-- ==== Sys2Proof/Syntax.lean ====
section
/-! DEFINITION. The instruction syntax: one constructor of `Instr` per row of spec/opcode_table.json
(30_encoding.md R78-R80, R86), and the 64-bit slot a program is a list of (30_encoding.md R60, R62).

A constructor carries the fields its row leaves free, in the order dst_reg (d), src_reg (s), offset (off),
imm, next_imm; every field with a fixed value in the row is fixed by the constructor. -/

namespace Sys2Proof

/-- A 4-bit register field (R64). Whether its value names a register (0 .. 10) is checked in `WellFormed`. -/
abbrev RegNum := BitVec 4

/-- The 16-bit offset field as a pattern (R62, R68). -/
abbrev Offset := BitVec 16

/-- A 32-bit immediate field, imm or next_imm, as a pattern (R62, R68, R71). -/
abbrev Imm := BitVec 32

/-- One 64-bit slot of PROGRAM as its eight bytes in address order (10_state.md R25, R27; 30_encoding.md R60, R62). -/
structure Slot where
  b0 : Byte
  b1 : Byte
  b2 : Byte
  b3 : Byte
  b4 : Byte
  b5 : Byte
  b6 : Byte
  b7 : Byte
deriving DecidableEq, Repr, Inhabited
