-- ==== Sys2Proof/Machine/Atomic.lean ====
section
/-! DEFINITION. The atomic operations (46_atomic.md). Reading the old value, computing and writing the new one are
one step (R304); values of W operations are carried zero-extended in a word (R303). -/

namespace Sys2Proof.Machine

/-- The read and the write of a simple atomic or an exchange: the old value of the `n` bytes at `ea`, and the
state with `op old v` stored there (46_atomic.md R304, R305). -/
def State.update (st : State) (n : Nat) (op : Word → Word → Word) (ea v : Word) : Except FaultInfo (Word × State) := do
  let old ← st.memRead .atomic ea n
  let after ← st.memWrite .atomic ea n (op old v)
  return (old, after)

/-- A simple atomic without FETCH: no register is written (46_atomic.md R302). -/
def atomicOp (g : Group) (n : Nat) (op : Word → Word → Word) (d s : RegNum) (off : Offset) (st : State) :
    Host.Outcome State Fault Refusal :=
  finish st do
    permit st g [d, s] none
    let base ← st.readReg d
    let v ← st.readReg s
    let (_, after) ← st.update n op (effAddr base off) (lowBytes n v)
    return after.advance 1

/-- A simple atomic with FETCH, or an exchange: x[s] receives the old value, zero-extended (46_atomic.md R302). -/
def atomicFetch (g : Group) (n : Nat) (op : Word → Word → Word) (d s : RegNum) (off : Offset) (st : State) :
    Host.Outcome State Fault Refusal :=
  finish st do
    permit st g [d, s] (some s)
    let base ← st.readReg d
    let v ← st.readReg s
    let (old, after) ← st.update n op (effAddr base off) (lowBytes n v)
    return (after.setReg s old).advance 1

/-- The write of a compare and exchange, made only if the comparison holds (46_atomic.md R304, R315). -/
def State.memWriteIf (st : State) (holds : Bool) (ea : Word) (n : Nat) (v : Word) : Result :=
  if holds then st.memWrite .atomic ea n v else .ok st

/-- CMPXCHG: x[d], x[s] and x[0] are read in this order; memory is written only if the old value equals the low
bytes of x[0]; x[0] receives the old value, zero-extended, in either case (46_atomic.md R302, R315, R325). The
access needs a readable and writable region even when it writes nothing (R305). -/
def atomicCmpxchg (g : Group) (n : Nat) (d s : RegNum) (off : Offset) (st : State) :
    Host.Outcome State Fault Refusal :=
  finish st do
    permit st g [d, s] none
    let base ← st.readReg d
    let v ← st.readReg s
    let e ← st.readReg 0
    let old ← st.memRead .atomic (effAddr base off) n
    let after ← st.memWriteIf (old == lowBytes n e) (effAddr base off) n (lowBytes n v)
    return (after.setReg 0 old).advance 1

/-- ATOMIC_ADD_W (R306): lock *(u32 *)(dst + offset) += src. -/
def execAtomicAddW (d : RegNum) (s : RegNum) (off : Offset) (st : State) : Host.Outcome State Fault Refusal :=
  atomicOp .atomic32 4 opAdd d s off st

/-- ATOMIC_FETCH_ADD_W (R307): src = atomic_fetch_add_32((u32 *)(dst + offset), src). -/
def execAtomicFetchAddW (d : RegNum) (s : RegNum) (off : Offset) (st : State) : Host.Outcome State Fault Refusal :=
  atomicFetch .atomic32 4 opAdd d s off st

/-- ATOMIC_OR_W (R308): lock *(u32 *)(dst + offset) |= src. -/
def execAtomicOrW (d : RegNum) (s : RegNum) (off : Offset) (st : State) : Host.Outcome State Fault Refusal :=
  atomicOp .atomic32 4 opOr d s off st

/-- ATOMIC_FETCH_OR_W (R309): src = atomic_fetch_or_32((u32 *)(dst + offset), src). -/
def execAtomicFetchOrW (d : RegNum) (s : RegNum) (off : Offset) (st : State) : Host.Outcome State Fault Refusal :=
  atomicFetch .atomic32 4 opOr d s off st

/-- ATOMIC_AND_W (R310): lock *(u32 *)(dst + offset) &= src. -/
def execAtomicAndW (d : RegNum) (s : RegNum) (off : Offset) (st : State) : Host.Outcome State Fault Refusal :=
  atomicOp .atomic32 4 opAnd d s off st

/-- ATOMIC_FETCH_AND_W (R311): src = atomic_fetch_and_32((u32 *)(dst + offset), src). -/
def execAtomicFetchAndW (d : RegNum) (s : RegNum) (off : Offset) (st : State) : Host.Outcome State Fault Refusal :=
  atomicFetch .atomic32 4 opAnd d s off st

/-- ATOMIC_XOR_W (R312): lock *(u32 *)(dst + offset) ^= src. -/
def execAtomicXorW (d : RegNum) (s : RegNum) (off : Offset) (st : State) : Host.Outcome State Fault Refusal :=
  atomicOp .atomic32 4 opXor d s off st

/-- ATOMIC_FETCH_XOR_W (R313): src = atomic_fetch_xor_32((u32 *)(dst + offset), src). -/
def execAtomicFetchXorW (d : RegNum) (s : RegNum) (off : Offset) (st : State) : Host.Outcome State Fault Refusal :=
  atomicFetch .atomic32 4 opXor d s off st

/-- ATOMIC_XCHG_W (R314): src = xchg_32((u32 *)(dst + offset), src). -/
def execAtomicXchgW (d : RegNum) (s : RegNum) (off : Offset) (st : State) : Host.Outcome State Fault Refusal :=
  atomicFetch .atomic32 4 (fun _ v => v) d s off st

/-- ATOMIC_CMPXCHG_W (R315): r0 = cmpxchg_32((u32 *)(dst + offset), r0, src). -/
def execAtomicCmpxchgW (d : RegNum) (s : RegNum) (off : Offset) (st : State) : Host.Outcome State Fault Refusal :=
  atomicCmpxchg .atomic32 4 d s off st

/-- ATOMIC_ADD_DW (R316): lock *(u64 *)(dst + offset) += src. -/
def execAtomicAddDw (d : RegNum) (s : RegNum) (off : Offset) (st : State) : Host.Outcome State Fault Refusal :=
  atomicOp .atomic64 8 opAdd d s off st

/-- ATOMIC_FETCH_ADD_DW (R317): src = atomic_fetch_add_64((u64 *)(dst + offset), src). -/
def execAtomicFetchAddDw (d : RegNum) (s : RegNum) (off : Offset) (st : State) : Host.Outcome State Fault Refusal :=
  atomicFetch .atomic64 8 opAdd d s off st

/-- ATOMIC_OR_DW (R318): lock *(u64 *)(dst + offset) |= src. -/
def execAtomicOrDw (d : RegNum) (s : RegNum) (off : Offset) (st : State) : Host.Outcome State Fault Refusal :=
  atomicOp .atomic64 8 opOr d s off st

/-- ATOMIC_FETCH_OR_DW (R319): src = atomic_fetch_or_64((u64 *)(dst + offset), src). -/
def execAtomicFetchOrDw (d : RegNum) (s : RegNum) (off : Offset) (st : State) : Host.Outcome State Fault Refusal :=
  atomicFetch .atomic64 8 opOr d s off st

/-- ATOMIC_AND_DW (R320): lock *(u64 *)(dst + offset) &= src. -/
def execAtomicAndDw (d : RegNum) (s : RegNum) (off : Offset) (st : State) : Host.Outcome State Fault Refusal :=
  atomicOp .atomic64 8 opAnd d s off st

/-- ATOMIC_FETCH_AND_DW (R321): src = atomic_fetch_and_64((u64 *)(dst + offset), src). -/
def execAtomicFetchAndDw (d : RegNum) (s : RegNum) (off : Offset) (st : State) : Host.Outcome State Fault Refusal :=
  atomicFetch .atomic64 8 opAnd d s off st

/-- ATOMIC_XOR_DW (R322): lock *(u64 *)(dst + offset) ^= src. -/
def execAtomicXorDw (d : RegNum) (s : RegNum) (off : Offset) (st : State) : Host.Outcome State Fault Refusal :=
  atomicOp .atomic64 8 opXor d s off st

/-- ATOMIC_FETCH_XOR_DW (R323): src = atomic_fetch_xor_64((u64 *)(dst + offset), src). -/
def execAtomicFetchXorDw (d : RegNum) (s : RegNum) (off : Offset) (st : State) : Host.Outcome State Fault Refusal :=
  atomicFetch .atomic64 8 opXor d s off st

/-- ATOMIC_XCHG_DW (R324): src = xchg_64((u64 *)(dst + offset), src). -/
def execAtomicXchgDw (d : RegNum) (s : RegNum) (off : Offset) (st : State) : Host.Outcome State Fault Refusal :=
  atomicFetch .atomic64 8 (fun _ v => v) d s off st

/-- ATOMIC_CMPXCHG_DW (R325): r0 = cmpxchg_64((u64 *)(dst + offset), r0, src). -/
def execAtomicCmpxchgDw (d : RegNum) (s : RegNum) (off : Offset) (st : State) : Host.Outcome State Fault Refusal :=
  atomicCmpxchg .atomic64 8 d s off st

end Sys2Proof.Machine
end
· · ·
- _Your objective_
Once the line with "atomicFetch .atomic32 4 opAdd d s off st" is found in the records above, print exactly that line and every line after it through the line with "atomicFetch .atomic32 4 opAnd d s off st".

- _Written answer_
  atomicFetch .atomic32 4 opAdd d s off st

/-- ATOMIC_OR_W (R308): lock *(u32 *)(dst + offset) |= src. -/
def execAtomicOrW (d : RegNum) (s : RegNum) (off : Offset) (st : State) : Host.Outcome State Fault Refusal :=
  atomicOp .atomic32 4 opOr d s off st

/-- ATOMIC_FETCH_OR_W (R309): src = atomic_fetch_or_32((u32 *)(dst + offset), src). -/
def execAtomicFetchOrW (d : RegNum) (s : RegNum) (off : Offset) (st : State) : Host.Outcome State Fault Refusal :=
  atomicFetch .atomic32 4 opOr d s off st

/-- ATOMIC_AND_W (R310): lock *(u32 *)(dst + offset) &= src. -/
def execAtomicAndW (d : RegNum) (s : RegNum) (off : Offset) (st : State) : Host.Outcome State Fault Refusal :=
  atomicOp .atomic32 4 opAnd d s off st

/-- ATOMIC_FETCH_AND_W (R311): src = atomic_fetch_and_32((u32 *)(dst + offset), src). -/
def execAtomicFetchAndW (d : RegNum) (s : RegNum) (off : Offset) (st : State) : Host.Outcome State Fault Refusal :=
  atomicFetch .atomic32 4 opAnd d s off st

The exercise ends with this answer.